Word for word, set down every line of the entries below from the line with "simp only [hfall, hok, Bool.not_false, Bool.and_true]" to the line with "b ≠ s.integ.pressRun)", including both, and no other line.

======== Data provided

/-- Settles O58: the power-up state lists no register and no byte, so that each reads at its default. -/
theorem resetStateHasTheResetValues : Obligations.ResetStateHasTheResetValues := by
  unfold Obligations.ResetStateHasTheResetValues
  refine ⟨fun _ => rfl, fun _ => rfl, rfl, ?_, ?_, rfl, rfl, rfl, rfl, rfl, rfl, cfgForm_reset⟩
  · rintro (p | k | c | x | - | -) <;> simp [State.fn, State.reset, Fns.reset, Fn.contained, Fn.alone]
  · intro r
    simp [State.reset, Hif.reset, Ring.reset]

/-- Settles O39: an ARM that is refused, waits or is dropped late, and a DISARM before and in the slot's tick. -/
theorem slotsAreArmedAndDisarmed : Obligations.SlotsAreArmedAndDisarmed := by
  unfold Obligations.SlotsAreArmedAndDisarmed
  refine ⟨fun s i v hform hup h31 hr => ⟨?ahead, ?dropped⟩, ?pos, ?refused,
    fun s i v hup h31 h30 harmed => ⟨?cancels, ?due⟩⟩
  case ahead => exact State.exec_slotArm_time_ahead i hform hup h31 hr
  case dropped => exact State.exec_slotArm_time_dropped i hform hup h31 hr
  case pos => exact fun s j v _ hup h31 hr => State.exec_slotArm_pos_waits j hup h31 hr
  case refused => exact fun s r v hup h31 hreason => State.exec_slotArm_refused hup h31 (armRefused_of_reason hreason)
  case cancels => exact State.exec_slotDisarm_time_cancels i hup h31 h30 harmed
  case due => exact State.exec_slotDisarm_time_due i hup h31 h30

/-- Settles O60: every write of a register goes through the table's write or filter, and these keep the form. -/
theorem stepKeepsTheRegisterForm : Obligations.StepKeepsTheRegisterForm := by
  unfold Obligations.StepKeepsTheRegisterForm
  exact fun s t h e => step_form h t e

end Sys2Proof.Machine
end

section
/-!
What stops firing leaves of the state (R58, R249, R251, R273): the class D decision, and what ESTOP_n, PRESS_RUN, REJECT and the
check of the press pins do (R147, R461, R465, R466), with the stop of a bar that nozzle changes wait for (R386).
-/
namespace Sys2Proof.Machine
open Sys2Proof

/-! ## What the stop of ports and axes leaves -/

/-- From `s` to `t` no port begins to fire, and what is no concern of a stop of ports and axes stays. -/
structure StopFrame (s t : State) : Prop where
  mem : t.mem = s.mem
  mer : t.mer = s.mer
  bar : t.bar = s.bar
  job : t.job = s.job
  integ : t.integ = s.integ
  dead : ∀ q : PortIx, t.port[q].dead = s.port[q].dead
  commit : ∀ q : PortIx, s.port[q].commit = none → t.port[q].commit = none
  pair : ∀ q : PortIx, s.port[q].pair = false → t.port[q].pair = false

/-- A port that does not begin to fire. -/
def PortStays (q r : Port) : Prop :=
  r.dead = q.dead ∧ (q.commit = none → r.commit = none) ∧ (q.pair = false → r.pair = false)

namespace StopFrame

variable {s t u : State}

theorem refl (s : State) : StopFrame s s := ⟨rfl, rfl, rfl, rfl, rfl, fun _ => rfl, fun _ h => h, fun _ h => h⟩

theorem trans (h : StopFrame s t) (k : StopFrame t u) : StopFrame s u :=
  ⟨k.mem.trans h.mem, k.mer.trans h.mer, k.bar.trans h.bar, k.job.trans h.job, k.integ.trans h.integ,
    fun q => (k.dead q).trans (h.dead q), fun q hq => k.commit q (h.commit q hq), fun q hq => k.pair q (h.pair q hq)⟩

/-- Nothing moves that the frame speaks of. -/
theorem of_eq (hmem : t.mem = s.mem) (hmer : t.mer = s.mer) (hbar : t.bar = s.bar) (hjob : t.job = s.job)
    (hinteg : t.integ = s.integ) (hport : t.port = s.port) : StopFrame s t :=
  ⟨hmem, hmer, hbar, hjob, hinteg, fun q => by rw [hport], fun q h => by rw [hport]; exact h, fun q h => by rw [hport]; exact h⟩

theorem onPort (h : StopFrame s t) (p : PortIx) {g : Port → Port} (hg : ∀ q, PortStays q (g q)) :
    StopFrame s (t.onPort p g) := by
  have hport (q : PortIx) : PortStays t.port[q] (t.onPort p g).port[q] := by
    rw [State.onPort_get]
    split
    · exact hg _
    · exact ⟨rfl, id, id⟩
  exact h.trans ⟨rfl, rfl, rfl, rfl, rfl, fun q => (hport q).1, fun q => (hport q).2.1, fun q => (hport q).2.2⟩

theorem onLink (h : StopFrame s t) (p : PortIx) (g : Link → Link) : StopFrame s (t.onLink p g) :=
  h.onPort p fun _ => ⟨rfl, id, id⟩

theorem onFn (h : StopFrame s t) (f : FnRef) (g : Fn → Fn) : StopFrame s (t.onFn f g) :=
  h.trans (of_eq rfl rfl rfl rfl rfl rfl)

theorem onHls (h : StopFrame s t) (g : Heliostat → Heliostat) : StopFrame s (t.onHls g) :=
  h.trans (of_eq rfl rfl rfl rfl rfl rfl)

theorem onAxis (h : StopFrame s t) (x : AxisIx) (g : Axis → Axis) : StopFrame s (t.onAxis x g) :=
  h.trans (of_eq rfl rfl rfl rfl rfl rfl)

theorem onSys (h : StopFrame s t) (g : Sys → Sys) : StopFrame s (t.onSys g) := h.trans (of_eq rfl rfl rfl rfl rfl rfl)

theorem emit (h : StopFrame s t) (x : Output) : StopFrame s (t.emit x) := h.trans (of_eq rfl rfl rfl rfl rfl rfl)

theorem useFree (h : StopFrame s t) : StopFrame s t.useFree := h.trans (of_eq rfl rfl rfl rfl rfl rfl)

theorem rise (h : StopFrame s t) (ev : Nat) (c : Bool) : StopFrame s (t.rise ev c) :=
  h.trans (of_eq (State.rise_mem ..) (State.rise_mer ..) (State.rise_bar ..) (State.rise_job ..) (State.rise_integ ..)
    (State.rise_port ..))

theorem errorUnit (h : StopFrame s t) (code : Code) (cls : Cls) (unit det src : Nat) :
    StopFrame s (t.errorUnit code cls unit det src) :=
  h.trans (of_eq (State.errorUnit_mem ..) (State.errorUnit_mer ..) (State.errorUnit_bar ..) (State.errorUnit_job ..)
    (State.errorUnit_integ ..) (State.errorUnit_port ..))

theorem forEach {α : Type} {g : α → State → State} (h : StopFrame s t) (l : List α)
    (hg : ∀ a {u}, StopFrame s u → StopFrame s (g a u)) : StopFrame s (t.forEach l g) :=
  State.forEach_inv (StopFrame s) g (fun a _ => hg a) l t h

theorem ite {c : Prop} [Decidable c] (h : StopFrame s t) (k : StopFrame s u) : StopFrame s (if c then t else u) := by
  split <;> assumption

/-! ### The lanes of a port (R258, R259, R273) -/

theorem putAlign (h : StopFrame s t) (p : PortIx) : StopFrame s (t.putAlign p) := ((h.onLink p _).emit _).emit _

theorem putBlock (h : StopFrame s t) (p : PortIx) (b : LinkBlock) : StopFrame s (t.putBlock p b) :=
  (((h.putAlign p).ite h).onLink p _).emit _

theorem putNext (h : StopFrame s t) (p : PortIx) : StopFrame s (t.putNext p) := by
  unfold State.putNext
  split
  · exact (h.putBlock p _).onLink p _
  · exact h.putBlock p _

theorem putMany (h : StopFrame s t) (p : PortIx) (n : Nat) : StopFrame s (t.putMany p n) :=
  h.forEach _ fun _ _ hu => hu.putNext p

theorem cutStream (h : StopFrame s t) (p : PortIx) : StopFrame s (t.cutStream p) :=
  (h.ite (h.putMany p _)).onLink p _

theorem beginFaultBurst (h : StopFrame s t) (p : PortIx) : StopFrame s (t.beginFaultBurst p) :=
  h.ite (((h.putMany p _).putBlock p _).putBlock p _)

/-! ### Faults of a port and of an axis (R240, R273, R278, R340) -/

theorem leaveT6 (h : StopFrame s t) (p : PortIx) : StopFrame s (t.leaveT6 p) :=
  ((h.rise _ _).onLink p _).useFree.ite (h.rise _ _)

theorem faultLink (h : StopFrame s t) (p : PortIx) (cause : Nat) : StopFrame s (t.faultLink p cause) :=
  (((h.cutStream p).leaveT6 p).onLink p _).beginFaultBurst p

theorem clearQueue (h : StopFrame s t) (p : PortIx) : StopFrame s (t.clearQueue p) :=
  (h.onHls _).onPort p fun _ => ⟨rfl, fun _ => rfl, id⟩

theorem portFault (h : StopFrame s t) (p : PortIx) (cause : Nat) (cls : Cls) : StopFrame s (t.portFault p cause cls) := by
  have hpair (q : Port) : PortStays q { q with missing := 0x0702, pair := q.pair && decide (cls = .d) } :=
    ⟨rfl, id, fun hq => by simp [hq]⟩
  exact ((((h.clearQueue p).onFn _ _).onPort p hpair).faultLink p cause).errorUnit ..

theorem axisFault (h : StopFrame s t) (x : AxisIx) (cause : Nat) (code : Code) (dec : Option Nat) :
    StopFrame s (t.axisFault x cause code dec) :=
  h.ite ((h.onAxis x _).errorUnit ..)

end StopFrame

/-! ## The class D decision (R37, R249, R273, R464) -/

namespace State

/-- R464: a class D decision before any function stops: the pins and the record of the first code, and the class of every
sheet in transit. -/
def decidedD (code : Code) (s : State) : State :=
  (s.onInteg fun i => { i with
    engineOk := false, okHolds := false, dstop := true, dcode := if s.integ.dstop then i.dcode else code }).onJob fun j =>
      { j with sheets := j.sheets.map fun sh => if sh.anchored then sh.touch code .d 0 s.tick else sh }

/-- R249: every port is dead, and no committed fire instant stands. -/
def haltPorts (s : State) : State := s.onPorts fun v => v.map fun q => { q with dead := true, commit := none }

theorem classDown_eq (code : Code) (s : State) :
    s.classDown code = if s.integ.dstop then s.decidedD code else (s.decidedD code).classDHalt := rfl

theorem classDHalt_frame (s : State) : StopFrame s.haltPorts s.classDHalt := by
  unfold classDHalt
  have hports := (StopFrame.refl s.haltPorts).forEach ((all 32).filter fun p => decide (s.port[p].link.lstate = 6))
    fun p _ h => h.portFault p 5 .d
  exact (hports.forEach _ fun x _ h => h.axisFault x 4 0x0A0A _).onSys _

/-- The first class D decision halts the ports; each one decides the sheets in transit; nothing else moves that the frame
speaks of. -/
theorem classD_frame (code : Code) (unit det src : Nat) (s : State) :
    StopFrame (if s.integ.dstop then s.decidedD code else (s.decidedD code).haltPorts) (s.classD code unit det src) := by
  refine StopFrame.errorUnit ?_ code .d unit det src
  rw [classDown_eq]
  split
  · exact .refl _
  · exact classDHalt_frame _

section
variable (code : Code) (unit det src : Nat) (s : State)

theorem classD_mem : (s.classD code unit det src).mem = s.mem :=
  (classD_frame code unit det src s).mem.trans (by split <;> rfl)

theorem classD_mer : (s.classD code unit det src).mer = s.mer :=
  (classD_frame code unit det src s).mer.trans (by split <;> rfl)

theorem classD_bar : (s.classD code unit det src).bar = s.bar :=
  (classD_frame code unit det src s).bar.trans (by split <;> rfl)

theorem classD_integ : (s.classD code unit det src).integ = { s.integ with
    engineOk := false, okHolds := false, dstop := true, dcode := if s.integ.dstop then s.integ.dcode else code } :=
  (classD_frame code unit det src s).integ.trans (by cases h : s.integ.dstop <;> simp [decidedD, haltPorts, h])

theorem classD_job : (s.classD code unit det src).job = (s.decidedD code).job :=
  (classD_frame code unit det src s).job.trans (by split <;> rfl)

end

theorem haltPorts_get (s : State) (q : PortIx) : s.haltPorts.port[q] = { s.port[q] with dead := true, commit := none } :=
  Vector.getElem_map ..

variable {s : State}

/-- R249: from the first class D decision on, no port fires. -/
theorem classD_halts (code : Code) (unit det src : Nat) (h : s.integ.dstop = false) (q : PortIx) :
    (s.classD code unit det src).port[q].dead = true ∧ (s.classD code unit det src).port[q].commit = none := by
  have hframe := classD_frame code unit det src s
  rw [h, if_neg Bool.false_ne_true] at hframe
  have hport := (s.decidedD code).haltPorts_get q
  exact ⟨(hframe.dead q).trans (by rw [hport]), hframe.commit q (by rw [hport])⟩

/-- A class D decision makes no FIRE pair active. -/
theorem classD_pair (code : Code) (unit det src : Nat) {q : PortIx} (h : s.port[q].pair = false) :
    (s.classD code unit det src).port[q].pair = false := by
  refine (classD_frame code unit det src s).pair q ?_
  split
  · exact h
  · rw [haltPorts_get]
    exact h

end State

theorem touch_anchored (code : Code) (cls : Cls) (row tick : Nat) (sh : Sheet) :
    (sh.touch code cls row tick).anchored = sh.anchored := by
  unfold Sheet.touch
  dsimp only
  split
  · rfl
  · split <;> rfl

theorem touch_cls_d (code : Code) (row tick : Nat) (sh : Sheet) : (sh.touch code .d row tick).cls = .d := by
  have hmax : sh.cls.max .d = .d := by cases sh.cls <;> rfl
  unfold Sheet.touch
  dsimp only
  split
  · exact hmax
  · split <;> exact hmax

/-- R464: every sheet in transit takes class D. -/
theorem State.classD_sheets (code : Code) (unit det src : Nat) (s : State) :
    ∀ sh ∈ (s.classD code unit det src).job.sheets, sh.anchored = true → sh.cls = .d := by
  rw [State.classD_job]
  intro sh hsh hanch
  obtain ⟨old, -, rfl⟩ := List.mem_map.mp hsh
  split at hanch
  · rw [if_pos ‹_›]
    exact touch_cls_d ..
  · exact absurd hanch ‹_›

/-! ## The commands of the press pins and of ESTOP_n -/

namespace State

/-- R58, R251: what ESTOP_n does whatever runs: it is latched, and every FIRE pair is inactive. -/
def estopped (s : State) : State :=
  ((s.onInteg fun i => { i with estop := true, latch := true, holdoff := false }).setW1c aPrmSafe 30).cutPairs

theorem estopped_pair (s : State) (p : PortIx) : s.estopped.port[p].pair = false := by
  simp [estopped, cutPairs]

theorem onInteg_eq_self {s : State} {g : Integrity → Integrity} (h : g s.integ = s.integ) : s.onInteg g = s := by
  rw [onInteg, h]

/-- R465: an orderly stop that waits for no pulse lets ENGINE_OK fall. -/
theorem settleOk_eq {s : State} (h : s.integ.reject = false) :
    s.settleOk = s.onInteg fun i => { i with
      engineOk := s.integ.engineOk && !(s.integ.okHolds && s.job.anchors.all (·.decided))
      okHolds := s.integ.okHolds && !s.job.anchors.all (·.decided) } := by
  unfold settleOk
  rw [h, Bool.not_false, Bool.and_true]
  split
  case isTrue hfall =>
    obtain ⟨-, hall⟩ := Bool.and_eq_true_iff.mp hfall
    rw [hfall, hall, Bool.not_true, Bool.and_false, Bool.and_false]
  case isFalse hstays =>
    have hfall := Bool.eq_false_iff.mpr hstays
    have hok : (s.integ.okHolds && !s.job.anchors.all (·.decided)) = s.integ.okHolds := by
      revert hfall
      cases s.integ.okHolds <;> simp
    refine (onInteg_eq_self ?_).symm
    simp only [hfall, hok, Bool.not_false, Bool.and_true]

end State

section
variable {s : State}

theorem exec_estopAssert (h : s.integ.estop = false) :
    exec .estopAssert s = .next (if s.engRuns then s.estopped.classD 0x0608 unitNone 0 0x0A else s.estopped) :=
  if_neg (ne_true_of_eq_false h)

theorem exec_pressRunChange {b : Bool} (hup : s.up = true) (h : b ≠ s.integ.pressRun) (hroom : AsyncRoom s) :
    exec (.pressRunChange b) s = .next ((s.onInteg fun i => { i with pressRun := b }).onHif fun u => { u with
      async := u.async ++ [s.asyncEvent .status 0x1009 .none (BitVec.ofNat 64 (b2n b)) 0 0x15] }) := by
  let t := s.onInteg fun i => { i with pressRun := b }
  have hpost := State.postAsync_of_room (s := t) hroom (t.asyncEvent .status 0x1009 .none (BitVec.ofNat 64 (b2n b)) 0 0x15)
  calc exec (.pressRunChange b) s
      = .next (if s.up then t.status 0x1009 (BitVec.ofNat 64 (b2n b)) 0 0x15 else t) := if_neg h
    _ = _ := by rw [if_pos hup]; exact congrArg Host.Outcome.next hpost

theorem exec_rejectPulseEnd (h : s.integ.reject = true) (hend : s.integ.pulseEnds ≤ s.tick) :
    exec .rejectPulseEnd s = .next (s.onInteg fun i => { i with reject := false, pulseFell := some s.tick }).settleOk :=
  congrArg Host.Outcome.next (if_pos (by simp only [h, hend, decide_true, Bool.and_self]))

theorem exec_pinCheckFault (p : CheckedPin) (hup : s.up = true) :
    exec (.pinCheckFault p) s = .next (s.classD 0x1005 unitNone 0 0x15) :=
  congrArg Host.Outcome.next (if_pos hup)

================

Exercise result >>
    simp only [hfall, hok, Bool.not_false, Bool.and_true]

end State

section
variable {s : State}

theorem exec_estopAssert (h : s.integ.estop = false) :
    exec .estopAssert s = .next (if s.engRuns then s.estopped.classD 0x0608 unitNone 0 0x0A else s.estopped) :=
  if_neg (ne_true_of_eq_false h)

theorem exec_pressRunChange {b : Bool} (hup : s.up = true) (h : b ≠ s.integ.pressRun) (hroom : AsyncRoom s) :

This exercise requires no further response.